Everything in the listing below from the line containing "(s.setArr v).sec = s.sec := rfl" through the line containing "(s.setTgt v).hostMem = s.hostMem := rfl" must be repeated exactly; the remaining lines are not wanted.

*** Opening Source data ***

-- ==== Sys2Proof/Laws/State.lean ====
section
/-! SUPPORT. One lemma per field per update of the state, all true by definition. -/
namespace Sys2Proof.Machine
variable (s : State)
/-! ### setMem -/
@[simp] theorem State.setMem_mem (v : List Host.Cell) : (s.setMem v).mem = v := rfl
@[simp] theorem State.setMem_hostMem (v : List Host.Cell) : (s.setMem v).hostMem = s.hostMem := rfl
@[simp] theorem State.setMem_arr (v : List Host.Cell) : (s.setMem v).arr = s.arr := rfl
@[simp] theorem State.setMem_tgt (v : List Host.Cell) : (s.setMem v).tgt = s.tgt := rfl
@[simp] theorem State.setMem_eng (v : List Host.Cell) : (s.setMem v).eng = s.eng := rfl
@[simp] theorem State.setMem_keeper (v : List Host.Cell) : (s.setMem v).keeper = s.keeper := rfl
@[simp] theorem State.setMem_pair (v : List Host.Cell) : (s.setMem v).pair = s.pair := rfl
@[simp] theorem State.setMem_prog (v : List Host.Cell) : (s.setMem v).prog = s.prog := rfl
@[simp] theorem State.setMem_run (v : List Host.Cell) : (s.setMem v).run = s.run := rfl
@[simp] theorem State.setMem_lead (v : List Host.Cell) : (s.setMem v).lead = s.lead := rfl
@[simp] theorem State.setMem_serve (v : List Host.Cell) : (s.setMem v).serve = s.serve := rfl
@[simp] theorem State.setMem_tier (v : List Host.Cell) : (s.setMem v).tier = s.tier := rfl
@[simp] theorem State.setMem_arb (v : List Host.Cell) : (s.setMem v).arb = s.arb := rfl
@[simp] theorem State.setMem_sched (v : List Host.Cell) : (s.setMem v).sched = s.sched := rfl
@[simp] theorem State.setMem_fnp (v : List Host.Cell) : (s.setMem v).fnp = s.fnp := rfl
@[simp] theorem State.setMem_link (v : List Host.Cell) : (s.setMem v).link = s.link := rfl
@[simp] theorem State.setMem_pwr (v : List Host.Cell) : (s.setMem v).pwr = s.pwr := rfl
@[simp] theorem State.setMem_sec (v : List Host.Cell) : (s.setMem v).sec = s.sec := rfl
@[simp] theorem State.setMem_health (v : List Host.Cell) : (s.setMem v).health = s.health := rfl
@[simp] theorem State.setMem_outbox (v : List Host.Cell) : (s.setMem v).outbox = s.outbox := rfl
@[simp] theorem State.setMem_fresh (v : List Host.Cell) : (s.setMem v).fresh = s.fresh := rfl
@[simp] theorem State.setMem_pending (v : List Host.Cell) : (s.setMem v).pending = s.pending := rfl

/-! ### setHostMem -/
@[simp] theorem State.setHostMem_mem (v : List Host.Cell) : (s.setHostMem v).mem = s.mem := rfl
@[simp] theorem State.setHostMem_hostMem (v : List Host.Cell) : (s.setHostMem v).hostMem = v := rfl
@[simp] theorem State.setHostMem_arr (v : List Host.Cell) : (s.setHostMem v).arr = s.arr := rfl
@[simp] theorem State.setHostMem_tgt (v : List Host.Cell) : (s.setHostMem v).tgt = s.tgt := rfl
@[simp] theorem State.setHostMem_eng (v : List Host.Cell) : (s.setHostMem v).eng = s.eng := rfl
@[simp] theorem State.setHostMem_keeper (v : List Host.Cell) : (s.setHostMem v).keeper = s.keeper := rfl
@[simp] theorem State.setHostMem_pair (v : List Host.Cell) : (s.setHostMem v).pair = s.pair := rfl
@[simp] theorem State.setHostMem_prog (v : List Host.Cell) : (s.setHostMem v).prog = s.prog := rfl
@[simp] theorem State.setHostMem_run (v : List Host.Cell) : (s.setHostMem v).run = s.run := rfl
@[simp] theorem State.setHostMem_lead (v : List Host.Cell) : (s.setHostMem v).lead = s.lead := rfl
@[simp] theorem State.setHostMem_serve (v : List Host.Cell) : (s.setHostMem v).serve = s.serve := rfl
@[simp] theorem State.setHostMem_tier (v : List Host.Cell) : (s.setHostMem v).tier = s.tier := rfl
@[simp] theorem State.setHostMem_arb (v : List Host.Cell) : (s.setHostMem v).arb = s.arb := rfl
@[simp] theorem State.setHostMem_sched (v : List Host.Cell) : (s.setHostMem v).sched = s.sched := rfl
@[simp] theorem State.setHostMem_fnp (v : List Host.Cell) : (s.setHostMem v).fnp = s.fnp := rfl
@[simp] theorem State.setHostMem_link (v : List Host.Cell) : (s.setHostMem v).link = s.link := rfl
@[simp] theorem State.setHostMem_pwr (v : List Host.Cell) : (s.setHostMem v).pwr = s.pwr := rfl
@[simp] theorem State.setHostMem_sec (v : List Host.Cell) : (s.setHostMem v).sec = s.sec := rfl
@[simp] theorem State.setHostMem_health (v : List Host.Cell) : (s.setHostMem v).health = s.health := rfl
@[simp] theorem State.setHostMem_outbox (v : List Host.Cell) : (s.setHostMem v).outbox = s.outbox := rfl
@[simp] theorem State.setHostMem_fresh (v : List Host.Cell) : (s.setHostMem v).fresh = s.fresh := rfl
@[simp] theorem State.setHostMem_pending (v : List Host.Cell) : (s.setHostMem v).pending = s.pending := rfl

/-! ### setArr -/
@[simp] theorem State.setArr_mem (v : ArrPart) : (s.setArr v).mem = s.mem := rfl
@[simp] theorem State.setArr_hostMem (v : ArrPart) : (s.setArr v).hostMem = s.hostMem := rfl
@[simp] theorem State.setArr_arr (v : ArrPart) : (s.setArr v).arr = v := rfl
@[simp] theorem State.setArr_tgt (v : ArrPart) : (s.setArr v).tgt = s.tgt := rfl
@[simp] theorem State.setArr_eng (v : ArrPart) : (s.setArr v).eng = s.eng := rfl
@[simp] theorem State.setArr_keeper (v : ArrPart) : (s.setArr v).keeper = s.keeper := rfl
@[simp] theorem State.setArr_pair (v : ArrPart) : (s.setArr v).pair = s.pair := rfl
@[simp] theorem State.setArr_prog (v : ArrPart) : (s.setArr v).prog = s.prog := rfl
@[simp] theorem State.setArr_run (v : ArrPart) : (s.setArr v).run = s.run := rfl
@[simp] theorem State.setArr_lead (v : ArrPart) : (s.setArr v).lead = s.lead := rfl
@[simp] theorem State.setArr_serve (v : ArrPart) : (s.setArr v).serve = s.serve := rfl
@[simp] theorem State.setArr_tier (v : ArrPart) : (s.setArr v).tier = s.tier := rfl
@[simp] theorem State.setArr_arb (v : ArrPart) : (s.setArr v).arb = s.arb := rfl
@[simp] theorem State.setArr_sched (v : ArrPart) : (s.setArr v).sched = s.sched := rfl
@[simp] theorem State.setArr_fnp (v : ArrPart) : (s.setArr v).fnp = s.fnp := rfl
@[simp] theorem State.setArr_link (v : ArrPart) : (s.setArr v).link = s.link := rfl
@[simp] theorem State.setArr_pwr (v : ArrPart) : (s.setArr v).pwr = s.pwr := rfl
@[simp] theorem State.setArr_sec (v : ArrPart) : (s.setArr v).sec = s.sec := rfl
@[simp] theorem State.setArr_health (v : ArrPart) : (s.setArr v).health = s.health := rfl
@[simp] theorem State.setArr_outbox (v : ArrPart) : (s.setArr v).outbox = s.outbox := rfl
@[simp] theorem State.setArr_fresh (v : ArrPart) : (s.setArr v).fresh = s.fresh := rfl
@[simp] theorem State.setArr_pending (v : ArrPart) : (s.setArr v).pending = s.pending := rfl

/-! ### setTgt -/
@[simp] theorem State.setTgt_mem (v : Tab TargetSt) : (s.setTgt v).mem = s.mem := rfl
@[simp] theorem State.setTgt_hostMem (v : Tab TargetSt) : (s.setTgt v).hostMem = s.hostMem := rfl
@[simp] theorem State.setTgt_arr (v : Tab TargetSt) : (s.setTgt v).arr = s.arr := rfl
@[simp] theorem State.setTgt_tgt (v : Tab TargetSt) : (s.setTgt v).tgt = v := rfl
@[simp] theorem State.setTgt_eng (v : Tab TargetSt) : (s.setTgt v).eng = s.eng := rfl
@[simp] theorem State.setTgt_keeper (v : Tab TargetSt) : (s.setTgt v).keeper = s.keeper := rfl
@[simp] theorem State.setTgt_pair (v : Tab TargetSt) : (s.setTgt v).pair = s.pair := rfl
@[simp] theorem State.setTgt_prog (v : Tab TargetSt) : (s.setTgt v).prog = s.prog := rfl
@[simp] theorem State.setTgt_run (v : Tab TargetSt) : (s.setTgt v).run = s.run := rfl
@[simp] theorem State.setTgt_lead (v : Tab TargetSt) : (s.setTgt v).lead = s.lead := rfl
@[simp] theorem State.setTgt_serve (v : Tab TargetSt) : (s.setTgt v).serve = s.serve := rfl
@[simp] theorem State.setTgt_tier (v : Tab TargetSt) : (s.setTgt v).tier = s.tier := rfl
@[simp] theorem State.setTgt_arb (v : Tab TargetSt) : (s.setTgt v).arb = s.arb := rfl
@[simp] theorem State.setTgt_sched (v : Tab TargetSt) : (s.setTgt v).sched = s.sched := rfl
@[simp] theorem State.setTgt_fnp (v : Tab TargetSt) : (s.setTgt v).fnp = s.fnp := rfl
@[simp] theorem State.setTgt_link (v : Tab TargetSt) : (s.setTgt v).link = s.link := rfl
@[simp] theorem State.setTgt_pwr (v : Tab TargetSt) : (s.setTgt v).pwr = s.pwr := rfl
@[simp] theorem State.setTgt_sec (v : Tab TargetSt) : (s.setTgt v).sec = s.sec := rfl
@[simp] theorem State.setTgt_health (v : Tab TargetSt) : (s.setTgt v).health = s.health := rfl
@[simp] theorem State.setTgt_outbox (v : Tab TargetSt) : (s.setTgt v).outbox = s.outbox := rfl
@[simp] theorem State.setTgt_fresh (v : Tab TargetSt) : (s.setTgt v).fresh = s.fresh := rfl
@[simp] theorem State.setTgt_pending (v : Tab TargetSt) : (s.setTgt v).pending = s.pending := rfl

*** Closing Source data ***

Written solution>
@[simp] theorem State.setArr_sec (v : ArrPart) : (s.setArr v).sec = s.sec := rfl
@[simp] theorem State.setArr_health (v : ArrPart) : (s.setArr v).health = s.health := rfl
@[simp] theorem State.setArr_outbox (v : ArrPart) : (s.setArr v).outbox = s.outbox := rfl
@[simp] theorem State.setArr_fresh (v : ArrPart) : (s.setArr v).fresh = s.fresh := rfl
@[simp] theorem State.setArr_pending (v : ArrPart) : (s.setArr v).pending = s.pending := rfl

/-! ### setTgt -/
@[simp] theorem State.setTgt_mem (v : Tab TargetSt) : (s.setTgt v).mem = s.mem := rfl
@[simp] theorem State.setTgt_hostMem (v : Tab TargetSt) : (s.setTgt v).hostMem = s.hostMem := rfl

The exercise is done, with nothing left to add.